Input records:
-- ==== Sys2Proof/Laws/State.lean ====
section
/-! SUPPORT. One lemma per field per update of State: what each update leaves alone. -/

namespace Sys2Proof.Machine

variable (s : State)

/-! ### setReg -/
@[simp] theorem State.setReg_pending (a : Nat) (w : Word) : (s.setReg a w).pending = s.pending := rfl
@[simp] theorem State.setReg_cpWaiting (a : Nat) (w : Word) : (s.setReg a w).cpWaiting = s.cpWaiting := rfl
@[simp] theorem State.setReg_cpRData (a : Nat) (w : Word) : (s.setReg a w).cpRData = s.cpRData := rfl
@[simp] theorem State.setReg_cpErr (a : Nat) (w : Word) : (s.setReg a w).cpErr = s.cpErr := rfl
@[simp] theorem State.setReg_free (a : Nat) (w : Word) : (s.setReg a w).free = s.free := rfl
@[simp] theorem State.setReg_build (a : Nat) (w : Word) : (s.setReg a w).build = s.build := rfl
@[simp] theorem State.setReg_peg (a : Nat) (w : Word) : (s.setReg a w).peg = s.peg := rfl
@[simp] theorem State.setReg_cadence (a : Nat) (w : Word) : (s.setReg a w).cadence = s.cadence := rfl
@[simp] theorem State.setReg_pauseLeft (a : Nat) (w : Word) : (s.setReg a w).pauseLeft = s.pauseLeft := rfl
@[simp] theorem State.setReg_syncAt (a : Nat) (w : Word) : (s.setReg a w).syncAt = s.syncAt := rfl
@[simp] theorem State.setReg_headroom (a : Nat) (w : Word) : (s.setReg a w).headroom = s.headroom := rfl
@[simp] theorem State.setReg_ports (a : Nat) (w : Word) : (s.setReg a w).ports = s.ports := rfl
@[simp] theorem State.setReg_reqs (a : Nat) (w : Word) : (s.setReg a w).reqs = s.reqs := rfl
@[simp] theorem State.setReg_nextReq (a : Nat) (w : Word) : (s.setReg a w).nextReq = s.nextReq := rfl
@[simp] theorem State.setReg_nextPiece (a : Nat) (w : Word) : (s.setReg a w).nextPiece = s.nextPiece := rfl
@[simp] theorem State.setReg_fwds (a : Nat) (w : Word) : (s.setReg a w).fwds = s.fwds := rfl
@[simp] theorem State.setReg_bridgeCr (a : Nat) (w : Word) : (s.setReg a w).bridgeCr = s.bridgeCr := rfl
@[simp] theorem State.setReg_mapSave (a : Nat) (w : Word) : (s.setReg a w).mapSave = s.mapSave := rfl
@[simp] theorem State.setReg_windows (a : Nat) (w : Word) : (s.setReg a w).windows = s.windows := rfl
@[simp] theorem State.setReg_cache (a : Nat) (w : Word) : (s.setReg a w).cache = s.cache := rfl
@[simp] theorem State.setReg_misses (a : Nat) (w : Word) : (s.setReg a w).misses = s.misses := rfl
@[simp] theorem State.setReg_scmds (a : Nat) (w : Word) : (s.setReg a w).scmds = s.scmds := rfl
@[simp] theorem State.setReg_cacheFull (a : Nat) (w : Word) : (s.setReg a w).cacheFull = s.cacheFull := rfl
@[simp] theorem State.setReg_vtime (a : Nat) (w : Word) : (s.setReg a w).vtime = s.vtime := rfl
@[simp] theorem State.setReg_gates (a : Nat) (w : Word) : (s.setReg a w).gates = s.gates := rfl
@[simp] theorem State.setReg_lanes (a : Nat) (w : Word) : (s.setReg a w).lanes = s.lanes := rfl
@[simp] theorem State.setReg_sorting (a : Nat) (w : Word) : (s.setReg a w).sorting = s.sorting := rfl
@[simp] theorem State.setReg_outputs (a : Nat) (w : Word) : (s.setReg a w).outputs = s.outputs := rfl
@[simp] theorem State.setReg_quota (a : Nat) (w : Word) : (s.setReg a w).quota = s.quota := rfl
@[simp] theorem State.setReg_pccs (a : Nat) (w : Word) : (s.setReg a w).pccs = s.pccs := rfl
@[simp] theorem State.setReg_mults (a : Nat) (w : Word) : (s.setReg a w).mults = s.mults := rfl
@[simp] theorem State.setReg_dram (a : Nat) (w : Word) : (s.setReg a w).dram = s.dram := rfl
@[simp] theorem State.setReg_fills (a : Nat) (w : Word) : (s.setReg a w).fills = s.fills := rfl
@[simp] theorem State.setReg_migs (a : Nat) (w : Word) : (s.setReg a w).migs = s.migs := rfl
@[simp] theorem State.setReg_migReasons (a : Nat) (w : Word) : (s.setReg a w).migReasons = s.migReasons := rfl
@[simp] theorem State.setReg_salvage (a : Nat) (w : Word) : (s.setReg a w).salvage = s.salvage := rfl
@[simp] theorem State.setReg_events (a : Nat) (w : Word) : (s.setReg a w).events = s.events := rfl
@[simp] theorem State.setReg_dropCount (a : Nat) (w : Word) : (s.setReg a w).dropCount = s.dropCount := rfl
@[simp] theorem State.setReg_dropStamp (a : Nat) (w : Word) : (s.setReg a w).dropStamp = s.dropStamp := rfl
@[simp] theorem State.setReg_phyJobs (a : Nat) (w : Word) : (s.setReg a w).phyJobs = s.phyJobs := rfl
@[simp] theorem State.setReg_slots (a : Nat) (w : Word) : (s.setReg a w).slots = s.slots := rfl
@[simp] theorem State.setReg_launchQ (a : Nat) (w : Word) : (s.setReg a w).launchQ = s.launchQ := rfl
@[simp] theorem State.setReg_ctxs (a : Nat) (w : Word) : (s.setReg a w).ctxs = s.ctxs := rfl
@[simp] theorem State.setReg_waiters (a : Nat) (w : Word) : (s.setReg a w).waiters = s.waiters := rfl
@[simp] theorem State.setReg_bows (a : Nat) (w : Word) : (s.setReg a w).bows = s.bows := rfl
@[simp] theorem State.setReg_chks (a : Nat) (w : Word) : (s.setReg a w).chks = s.chks := rfl
@[simp] theorem State.setReg_jobs (a : Nat) (w : Word) : (s.setReg a w).jobs = s.jobs := rfl
@[simp] theorem State.setReg_nextJob (a : Nat) (w : Word) : (s.setReg a w).nextJob = s.nextJob := rfl
@[simp] theorem State.setReg_nmuSince (a : Nat) (w : Word) : (s.setReg a w).nmuSince = s.nmuSince := rfl
@[simp] theorem State.setReg_nmuTurn (a : Nat) (w : Word) : (s.setReg a w).nmuTurn = s.nmuTurn := rfl
@[simp] theorem State.setReg_nmuLast (a : Nat) (w : Word) : (s.setReg a w).nmuLast = s.nmuLast := rfl
@[simp] theorem State.setReg_power (a : Nat) (w : Word) : (s.setReg a w).power = s.power := rfl
@[simp] theorem State.setReg_drone (a : Nat) (w : Word) : (s.setReg a w).drone = s.drone := rfl
@[simp] theorem State.setReg_image (a : Nat) (w : Word) : (s.setReg a w).image = s.image := rfl
@[simp] theorem State.setReg_levels (a : Nat) (w : Word) : (s.setReg a w).levels = s.levels := rfl
@[simp] theorem State.setReg_fuses (a : Nat) (w : Word) : (s.setReg a w).fuses = s.fuses := rfl
@[simp] theorem State.setReg_prog (a : Nat) (w : Word) : (s.setReg a w).prog = s.prog := rfl
@[simp] theorem State.setReg_ucode (a : Nat) (w : Word) : (s.setReg a w).ucode = s.ucode := rfl
@[simp] theorem State.setReg_trainLost (a : Nat) (w : Word) : (s.setReg a w).trainLost = s.trainLost := rfl
@[simp] theorem State.setReg_sweep (a : Nat) (w : Word) : (s.setReg a w).sweep = s.sweep := rfl
@[simp] theorem State.setReg_tallyAt (a : Nat) (w : Word) : (s.setReg a w).tallyAt = s.tallyAt := rfl

/-! ### fset -/
@[simp] theorem State.fset_pending (f : Fld) (v : Nat) : (s.fset f v).pending = s.pending := rfl
@[simp] theorem State.fset_cpWaiting (f : Fld) (v : Nat) : (s.fset f v).cpWaiting = s.cpWaiting := rfl
@[simp] theorem State.fset_cpRData (f : Fld) (v : Nat) : (s.fset f v).cpRData = s.cpRData := rfl
@[simp] theorem State.fset_cpErr (f : Fld) (v : Nat) : (s.fset f v).cpErr = s.cpErr := rfl
@[simp] theorem State.fset_free (f : Fld) (v : Nat) : (s.fset f v).free = s.free := rfl
@[simp] theorem State.fset_build (f : Fld) (v : Nat) : (s.fset f v).build = s.build := rfl
@[simp] theorem State.fset_peg (f : Fld) (v : Nat) : (s.fset f v).peg = s.peg := rfl
@[simp] theorem State.fset_cadence (f : Fld) (v : Nat) : (s.fset f v).cadence = s.cadence := rfl
@[simp] theorem State.fset_pauseLeft (f : Fld) (v : Nat) : (s.fset f v).pauseLeft = s.pauseLeft := rfl
@[simp] theorem State.fset_syncAt (f : Fld) (v : Nat) : (s.fset f v).syncAt = s.syncAt := rfl
@[simp] theorem State.fset_headroom (f : Fld) (v : Nat) : (s.fset f v).headroom = s.headroom := rfl
@[simp] theorem State.fset_ports (f : Fld) (v : Nat) : (s.fset f v).ports = s.ports := rfl
@[simp] theorem State.fset_reqs (f : Fld) (v : Nat) : (s.fset f v).reqs = s.reqs := rfl
@[simp] theorem State.fset_nextReq (f : Fld) (v : Nat) : (s.fset f v).nextReq = s.nextReq := rfl
@[simp] theorem State.fset_nextPiece (f : Fld) (v : Nat) : (s.fset f v).nextPiece = s.nextPiece := rfl
@[simp] theorem State.fset_fwds (f : Fld) (v : Nat) : (s.fset f v).fwds = s.fwds := rfl
@[simp] theorem State.fset_bridgeCr (f : Fld) (v : Nat) : (s.fset f v).bridgeCr = s.bridgeCr := rfl
@[simp] theorem State.fset_mapSave (f : Fld) (v : Nat) : (s.fset f v).mapSave = s.mapSave := rfl
@[simp] theorem State.fset_windows (f : Fld) (v : Nat) : (s.fset f v).windows = s.windows := rfl
@[simp] theorem State.fset_cache (f : Fld) (v : Nat) : (s.fset f v).cache = s.cache := rfl
@[simp] theorem State.fset_misses (f : Fld) (v : Nat) : (s.fset f v).misses = s.misses := rfl
@[simp] theorem State.fset_scmds (f : Fld) (v : Nat) : (s.fset f v).scmds = s.scmds := rfl
@[simp] theorem State.fset_cacheFull (f : Fld) (v : Nat) : (s.fset f v).cacheFull = s.cacheFull := rfl
@[simp] theorem State.fset_vtime (f : Fld) (v : Nat) : (s.fset f v).vtime = s.vtime := rfl
@[simp] theorem State.fset_gates (f : Fld) (v : Nat) : (s.fset f v).gates = s.gates := rfl
@[simp] theorem State.fset_lanes (f : Fld) (v : Nat) : (s.fset f v).lanes = s.lanes := rfl
@[simp] theorem State.fset_sorting (f : Fld) (v : Nat) : (s.fset f v).sorting = s.sorting := rfl
@[simp] theorem State.fset_outputs (f : Fld) (v : Nat) : (s.fset f v).outputs = s.outputs := rfl
@[simp] theorem State.fset_quota (f : Fld) (v : Nat) : (s.fset f v).quota = s.quota := rfl
@[simp] theorem State.fset_pccs (f : Fld) (v : Nat) : (s.fset f v).pccs = s.pccs := rfl
@[simp] theorem State.fset_mults (f : Fld) (v : Nat) : (s.fset f v).mults = s.mults := rfl
@[simp] theorem State.fset_dram (f : Fld) (v : Nat) : (s.fset f v).dram = s.dram := rfl
@[simp] theorem State.fset_fills (f : Fld) (v : Nat) : (s.fset f v).fills = s.fills := rfl
@[simp] theorem State.fset_migs (f : Fld) (v : Nat) : (s.fset f v).migs = s.migs := rfl
@[simp] theorem State.fset_migReasons (f : Fld) (v : Nat) : (s.fset f v).migReasons = s.migReasons := rfl
@[simp] theorem State.fset_salvage (f : Fld) (v : Nat) : (s.fset f v).salvage = s.salvage := rfl
@[simp] theorem State.fset_events (f : Fld) (v : Nat) : (s.fset f v).events = s.events := rfl
@[simp] theorem State.fset_dropCount (f : Fld) (v : Nat) : (s.fset f v).dropCount = s.dropCount := rfl
@[simp] theorem State.fset_dropStamp (f : Fld) (v : Nat) : (s.fset f v).dropStamp = s.dropStamp := rfl
@[simp] theorem State.fset_phyJobs (f : Fld) (v : Nat) : (s.fset f v).phyJobs = s.phyJobs := rfl
@[simp] theorem State.fset_slots (f : Fld) (v : Nat) : (s.fset f v).slots = s.slots := rfl
@[simp] theorem State.fset_launchQ (f : Fld) (v : Nat) : (s.fset f v).launchQ = s.launchQ := rfl
@[simp] theorem State.fset_ctxs (f : Fld) (v : Nat) : (s.fset f v).ctxs = s.ctxs := rfl
@[simp] theorem State.fset_waiters (f : Fld) (v : Nat) : (s.fset f v).waiters = s.waiters := rfl
@[simp] theorem State.fset_bows (f : Fld) (v : Nat) : (s.fset f v).bows = s.bows := rfl
@[simp] theorem State.fset_chks (f : Fld) (v : Nat) : (s.fset f v).chks = s.chks := rfl
@[simp] theorem State.fset_jobs (f : Fld) (v : Nat) : (s.fset f v).jobs = s.jobs := rfl
@[simp] theorem State.fset_nextJob (f : Fld) (v : Nat) : (s.fset f v).nextJob = s.nextJob := rfl
@[simp] theorem State.fset_nmuSince (f : Fld) (v : Nat) : (s.fset f v).nmuSince = s.nmuSince := rfl
@[simp] theorem State.fset_nmuTurn (f : Fld) (v : Nat) : (s.fset f v).nmuTurn = s.nmuTurn := rfl
@[simp] theorem State.fset_nmuLast (f : Fld) (v : Nat) : (s.fset f v).nmuLast = s.nmuLast := rfl
@[simp] theorem State.fset_power (f : Fld) (v : Nat) : (s.fset f v).power = s.power := rfl
@[simp] theorem State.fset_drone (f : Fld) (v : Nat) : (s.fset f v).drone = s.drone := rfl
@[simp] theorem State.fset_image (f : Fld) (v : Nat) : (s.fset f v).image = s.image := rfl
@[simp] theorem State.fset_levels (f : Fld) (v : Nat) : (s.fset f v).levels = s.levels := rfl
@[simp] theorem State.fset_fuses (f : Fld) (v : Nat) : (s.fset f v).fuses = s.fuses := rfl
@[simp] theorem State.fset_prog (f : Fld) (v : Nat) : (s.fset f v).prog = s.prog := rfl
@[simp] theorem State.fset_ucode (f : Fld) (v : Nat) : (s.fset f v).ucode = s.ucode := rfl
@[simp] theorem State.fset_trainLost (f : Fld) (v : Nat) : (s.fset f v).trainLost = s.trainLost := rfl
@[simp] theorem State.fset_sweep (f : Fld) (v : Nat) : (s.fset f v).sweep = s.sweep := rfl
@[simp] theorem State.fset_tallyAt (f : Fld) (v : Nat) : (s.fset f v).tallyAt = s.tallyAt := rfl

Directions: Considering only the material above, set down every line from the one with "v).bridgeCr = s.bridgeCr := rfl" to the one with "v).phyJobs = s.phyJobs := rfl", inclusive, exactly as written.

Exercise answer:
@[simp] theorem State.fset_bridgeCr (f : Fld) (v : Nat) : (s.fset f v).bridgeCr = s.bridgeCr := rfl
@[simp] theorem State.fset_mapSave (f : Fld) (v : Nat) : (s.fset f v).mapSave = s.mapSave := rfl
@[simp] theorem State.fset_windows (f : Fld) (v : Nat) : (s.fset f v).windows = s.windows := rfl
@[simp] theorem State.fset_cache (f : Fld) (v : Nat) : (s.fset f v).cache = s.cache := rfl
@[simp] theorem State.fset_misses (f : Fld) (v : Nat) : (s.fset f v).misses = s.misses := rfl
@[simp] theorem State.fset_scmds (f : Fld) (v : Nat) : (s.fset f v).scmds = s.scmds := rfl
@[simp] theorem State.fset_cacheFull (f : Fld) (v : Nat) : (s.fset f v).cacheFull = s.cacheFull := rfl
@[simp] theorem State.fset_vtime (f : Fld) (v : Nat) : (s.fset f v).vtime = s.vtime := rfl
@[simp] theorem State.fset_gates (f : Fld) (v : Nat) : (s.fset f v).gates = s.gates := rfl
@[simp] theorem State.fset_lanes (f : Fld) (v : Nat) : (s.fset f v).lanes = s.lanes := rfl
@[simp] theorem State.fset_sorting (f : Fld) (v : Nat) : (s.fset f v).sorting = s.sorting := rfl
@[simp] theorem State.fset_outputs (f : Fld) (v : Nat) : (s.fset f v).outputs = s.outputs := rfl
@[simp] theorem State.fset_quota (f : Fld) (v : Nat) : (s.fset f v).quota = s.quota := rfl
@[simp] theorem State.fset_pccs (f : Fld) (v : Nat) : (s.fset f v).pccs = s.pccs := rfl
@[simp] theorem State.fset_mults (f : Fld) (v : Nat) : (s.fset f v).mults = s.mults := rfl
@[simp] theorem State.fset_dram (f : Fld) (v : Nat) : (s.fset f v).dram = s.dram := rfl
@[simp] theorem State.fset_fills (f : Fld) (v : Nat) : (s.fset f v).fills = s.fills := rfl
@[simp] theorem State.fset_migs (f : Fld) (v : Nat) : (s.fset f v).migs = s.migs := rfl
@[simp] theorem State.fset_migReasons (f : Fld) (v : Nat) : (s.fset f v).migReasons = s.migReasons := rfl
@[simp] theorem State.fset_salvage (f : Fld) (v : Nat) : (s.fset f v).salvage = s.salvage := rfl
@[simp] theorem State.fset_events (f : Fld) (v : Nat) : (s.fset f v).events = s.events := rfl
@[simp] theorem State.fset_dropCount (f : Fld) (v : Nat) : (s.fset f v).dropCount = s.dropCount := rfl
@[simp] theorem State.fset_dropStamp (f : Fld) (v : Nat) : (s.fset f v).dropStamp = s.dropStamp := rfl
@[simp] theorem State.fset_phyJobs (f : Fld) (v : Nat) : (s.fset f v).phyJobs = s.phyJobs := rfl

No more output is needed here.